### [RECORDS PROVIDED]

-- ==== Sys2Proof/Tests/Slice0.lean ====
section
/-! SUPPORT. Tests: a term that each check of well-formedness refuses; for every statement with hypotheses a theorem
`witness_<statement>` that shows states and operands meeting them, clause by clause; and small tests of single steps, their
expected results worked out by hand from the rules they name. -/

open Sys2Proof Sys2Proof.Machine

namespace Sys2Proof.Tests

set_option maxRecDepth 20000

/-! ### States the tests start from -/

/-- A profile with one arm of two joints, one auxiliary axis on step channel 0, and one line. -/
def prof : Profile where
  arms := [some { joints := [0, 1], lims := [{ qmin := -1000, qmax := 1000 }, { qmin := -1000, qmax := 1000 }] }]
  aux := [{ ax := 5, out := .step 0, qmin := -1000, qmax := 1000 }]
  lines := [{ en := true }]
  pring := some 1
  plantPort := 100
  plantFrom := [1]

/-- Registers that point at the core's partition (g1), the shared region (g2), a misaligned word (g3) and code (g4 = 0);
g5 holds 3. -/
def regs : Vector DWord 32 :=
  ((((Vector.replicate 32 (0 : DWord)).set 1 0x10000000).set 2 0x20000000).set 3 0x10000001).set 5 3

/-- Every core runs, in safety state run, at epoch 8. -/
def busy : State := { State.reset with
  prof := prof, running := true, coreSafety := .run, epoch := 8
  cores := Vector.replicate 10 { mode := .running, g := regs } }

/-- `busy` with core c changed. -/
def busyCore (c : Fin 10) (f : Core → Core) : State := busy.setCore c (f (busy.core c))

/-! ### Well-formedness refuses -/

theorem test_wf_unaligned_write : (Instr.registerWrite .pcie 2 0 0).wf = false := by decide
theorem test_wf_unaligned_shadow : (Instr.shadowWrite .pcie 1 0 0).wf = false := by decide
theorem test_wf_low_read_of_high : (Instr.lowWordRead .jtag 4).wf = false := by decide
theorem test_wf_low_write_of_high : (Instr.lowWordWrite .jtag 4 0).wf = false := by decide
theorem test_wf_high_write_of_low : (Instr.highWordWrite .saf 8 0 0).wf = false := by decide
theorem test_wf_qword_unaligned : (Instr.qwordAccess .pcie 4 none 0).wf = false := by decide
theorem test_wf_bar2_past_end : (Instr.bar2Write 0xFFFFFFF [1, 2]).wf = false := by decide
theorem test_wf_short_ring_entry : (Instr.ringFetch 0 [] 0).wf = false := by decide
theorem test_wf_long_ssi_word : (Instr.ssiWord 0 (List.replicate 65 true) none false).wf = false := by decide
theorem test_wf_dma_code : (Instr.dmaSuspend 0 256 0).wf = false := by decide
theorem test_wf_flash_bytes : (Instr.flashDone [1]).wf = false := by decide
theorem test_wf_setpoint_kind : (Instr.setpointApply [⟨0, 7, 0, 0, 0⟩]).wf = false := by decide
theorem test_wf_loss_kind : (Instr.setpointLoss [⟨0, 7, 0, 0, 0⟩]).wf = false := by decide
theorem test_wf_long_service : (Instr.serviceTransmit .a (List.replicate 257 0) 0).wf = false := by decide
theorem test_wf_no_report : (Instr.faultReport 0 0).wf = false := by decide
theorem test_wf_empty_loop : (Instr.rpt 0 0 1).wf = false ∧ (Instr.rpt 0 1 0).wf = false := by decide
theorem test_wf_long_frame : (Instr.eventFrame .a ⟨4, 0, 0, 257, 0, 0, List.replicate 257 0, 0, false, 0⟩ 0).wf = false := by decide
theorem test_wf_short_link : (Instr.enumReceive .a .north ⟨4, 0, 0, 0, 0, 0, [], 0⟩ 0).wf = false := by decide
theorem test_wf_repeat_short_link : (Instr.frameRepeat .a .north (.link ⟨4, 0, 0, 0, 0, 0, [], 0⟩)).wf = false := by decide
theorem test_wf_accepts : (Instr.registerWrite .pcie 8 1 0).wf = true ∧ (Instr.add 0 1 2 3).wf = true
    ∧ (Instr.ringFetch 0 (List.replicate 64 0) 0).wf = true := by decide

### [PROBLEM DESCRIPTION]
Would you copy, unchanged, the stretch of the records above that begins at the line containing "theorem test_wf_loss_kind : (Instr.setpointLoss" and ends at the line containing "theorem test_wf_repeat_short_link : (Instr.frameRepeat", and only that?

### [OUTPUT OF THE EXERCISE]
theorem test_wf_loss_kind : (Instr.setpointLoss [⟨0, 7, 0, 0, 0⟩]).wf = false := by decide
theorem test_wf_long_service : (Instr.serviceTransmit .a (List.replicate 257 0) 0).wf = false := by decide
theorem test_wf_no_report : (Instr.faultReport 0 0).wf = false := by decide
theorem test_wf_empty_loop : (Instr.rpt 0 0 1).wf = false ∧ (Instr.rpt 0 1 0).wf = false := by decide
theorem test_wf_long_frame : (Instr.eventFrame .a ⟨4, 0, 0, 257, 0, 0, List.replicate 257 0, 0, false, 0⟩ 0).wf = false := by decide
theorem test_wf_short_link : (Instr.enumReceive .a .north ⟨4, 0, 0, 0, 0, 0, [], 0⟩ 0).wf = false := by decide
theorem test_wf_repeat_short_link : (Instr.frameRepeat .a .north (.link ⟨4, 0, 0, 0, 0, 0, [], 0⟩)).wf = false := by decide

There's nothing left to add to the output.